# Add on des Jahren



## Sokra22 (29. September 2008)

Hallo liebes Buffed Team.

Ich verfolge natürlich schon seid längerem die Liste der Add ons der Woche und lese auch gerne die Doppelseite zum Thema Add ons im buffed Magazin.

Nun schlag ich vor...

Buffed user vereinigt euch und wählt gegen ende des Jahres das Add on des Jahres aus allen Add ons die bisher vorgestellt wurden^^



Ich weiß vielleicht ist die Idee auch nen bischen Übertrieben, nur ist mir diese einfach ma so eingefallen und ich fand sie irgentwie nicht schlecht^^

Also nehmt es einfach als Anregung oder lasst es sein 


			Dieser Inhalt steht nur eingeloggten Mitgliedern zur Verfügung.
        



mfg Sokra


----------



## Razyl (29. September 2008)

Sokra22 schrieb:


> Ich weiß vielleicht ist die Idee auch nen bischen Übertrieben, nur ist mir diese einfach ma so eingefallen und ich fand sie irgentwie nicht schlecht


Finden wir nicht alle, das unsere Ideen nicht schlecht sind. Obwohl sie von anderer Seite als schlecht angesehen werden, denken wir anfang an sie ist nicht schlecht.


----------



## Grüne Brille (29. September 2008)

Razyl schrieb:


> Finden wir nicht alle, das unsere Ideen nicht schlecht sind. Obwohl sie von anderer Seite als schlecht angesehen werden, denken wir anfang an sie ist nicht schlecht.

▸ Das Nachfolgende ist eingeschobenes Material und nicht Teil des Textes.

/-- R96 to R106, with R59, R67, R102 to R104: each wire command, where an operation has come to it and the environment
answers well, sends its opcode, its payload and its wait, and changes nothing else but CUR_ROTATION for MADCTL; where no
operation has come to it, it issues no event and changes nothing but its result. That it is turned away with InvalidState
is the model's choice (log 3). -/
def Obligations.WireCommandsSendTheirFrame : Prop :=
  ∀ (i : Instr) (op : Byte) (payload : List Byte) (ms : Nat) (s : State),
    wireCommand s.cfg i = some (op, payload, ms) →
    (encode i).bytes.head? = some op ∧ hostCode i = none ∧
    (s.due ≠ some i →
      exec i s = .next (ended (.err (.invalidState s.drvState (.wire op))) 3 s)) ∧
    (s.due = some i → 1 ≤ s.cfg.maxXfer → AnswersGood (commandDraws s.cfg payload.length) s →
      ∃ p : Panel, exec i s = .next
        (wired (commandEntries s op payload ++ delayEntries ms) (commandDraws s.cfg payload.length)
          (some (if payload = [] then s.cfg.dcCmdLevel else dcDataLevel s.cfg)) p
          (rotationAfter i s.curRotation) s))

/-- R113, R114: CASET and RASET that go through set the panel's column and row range and leave its GRAM; RAMWR
without pixels opens a session at the window's first place. -/
def Obligations.WindowCommandsReachPanel : Prop :=
  ∀ (a b : Word) (s : State), 1 ≤ s.cfg.maxXfer →
    (s.due = some (.caset a b) → AnswersGood (commandDraws s.cfg 4) s →
      ∃ t : State, exec (.caset a b) s = .next t ∧
        t.panel = { s.panel with
          colRange := some (a.toNat, b.toNat), cur := some 0x2A, acc := be16 a ++ be16 b, ptr := none }) ∧
    (s.due = some (.raset a b) → AnswersGood (commandDraws s.cfg 4) s →
      ∃ t : State, exec (.raset a b) s = .next t ∧
        t.panel = { s.panel with
          rowRange := some (a.toNat, b.toNat), cur := some 0x2B, acc := be16 a ++ be16 b, ptr := none }) ∧
    (∀ cs ce rs re : Nat, s.due = some (.ramwr []) →
      s.panel.colRange = some (cs, ce) → s.panel.rowRange = some (rs, re) → AnswersGood 2 s →
      ∃ t : State, exec (.ramwr []) s = .next t ∧
        t.panel = { s.panel with cur := some 0x2C, acc := [], ptr := some (cs, rs) })

/-- R113, R114: what the observer makes of a transaction, with a window set: a command byte; the pixel pair of an
open session, read across any chunk boundary. -/
def Obligations.ObserverReadsTransactions : Prop :=
  ∀ (c : Cfg) (k cs ce rs re : Nat) (p : Panel), p.colRange = some (cs, ce) → p.rowRange = some (rs, re) →
    (∀ b : Byte, panelTransaction c k (some c.dcCmdLevel) [b] p =
      { p with cur := some b, acc := [], ptr := if b = 0x2C then some (cs, rs) else none }) ∧
    (∀ x y : List Byte, panelTransaction c k (some (dcDataLevel c)) (x ++ y) p =
      panelTransaction c k (some (dcDataLevel c)) y (panelTransaction c k (some (dcDataLevel c)) x p)) ∧
    (∀ (hi lo : Byte) (col row : Nat), p.cur = some 0x2C → p.acc.length % 2 = 0 → p.ptr = some (col, row) →
      row ≤ re →
      ∃ q : Panel, panelTransaction c k (some (dcDataLevel c)) [hi, lo] p = q ∧
        (gramAt q col row).map BitVec.toNat = some (hi.toNat * 256 + lo.toNat) ∧
        (∀ key : Nat, key ≠ gramKey col row → Memory.read q.gram key = Memory.read p.gram key) ∧
        q.ptr = some (if col + 1 > ce then (cs, row + 1) else (col + 1, row)) ∧
        q.colRange = p.colRange ∧ q.rowRange = p.rowRange)

/-- R59, R67, R96 to R106: every write an instruction issues between operations, whatever is answered to it, has the DC
line at a known level, and where that is the command level it is one byte, an opcode that the instruction sends. So no
other opcode is ever sent, RAMWR and its window are sent by the rectangle operations only, INVON and INVOFF by INIT only
and as `INVERT` says, and a wire command by itself sends nothing. -/
def Obligations.EachOperationSendsItsCommands : Prop :=
  ∀ (i : Instr) (s t : State), s.due = none → exec i s = .next t →
    ∃ new : List Entry, t.events = s.events ++ new ∧
      ∀ (pre post : List Entry) (e : Entry) (h : Option Nat) (bytes : List Byte),
        new = pre ++ e :: post → e.ev = .spiWrite h bytes →
        pre.foldl dcAfterEntry s.dcLevel = some (dcDataLevel s.cfg) ∨
        (pre.foldl dcAfterEntry s.dcLevel = some s.cfg.dcCmdLevel ∧ ∃ b, bytes = [b] ∧ mayCommand s.cfg i b)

nun, unsere idee ist ja auch von "uns" , somit ist die bewertung der eigenen idee natürlich schon vorbeeinflusst.


----------



## Razyl (29. September 2008)

Grüne schrieb:


> nun, unsere idee ist ja auch von "uns" , somit ist die bewertung der eigenen idee natürlich schon vorbeeinflusst.


Genau, was natürlich nicht immer stimmen muss. 
Aber ich glaube das gehört irgendwie nicht zum Topic, schade aber auch.


----------



## Grüne Brille (29. September 2008)

Razyl schrieb:


> Genau, was natürlich nicht immer stimmen muss.
> Aber ich glaube das gehört irgendwie nicht zum Topic, schade aber auch.


bei diesem user hat es aber anscheinend gestimmt. :>
aber btt: addon der woche reicht. man braucht kein addon des jahres.


----------



## Ahramanyu (29. September 2008)

Im Grunde spricht nichts gegen so eine Auswahl, aber wäre es nicht schlau, so etwas wirklich am Ende des Jahres zu machen?
Wie genau soll die Wahl denn stattfinden und wer wählt die jeweiligen Addons aus?


----------



## Grüne Brille (29. September 2008)

vor allem: nach welchem schema? die addons und addonmöglichkeiten sind sehr breit gefächert, demnach müsste man dann jeweils verschiedene kategorien machen.


----------



## Sokra22 (30. September 2008)

Vielleicht könnte man Add ons in verschiedenen Bereichen  zur wahl stellen...

zum Bespiel:

Fun
PvP
Pve
Handel
Interface


oder so...
und dann mittels einer Umfrage wählt man dann die sieger...


----------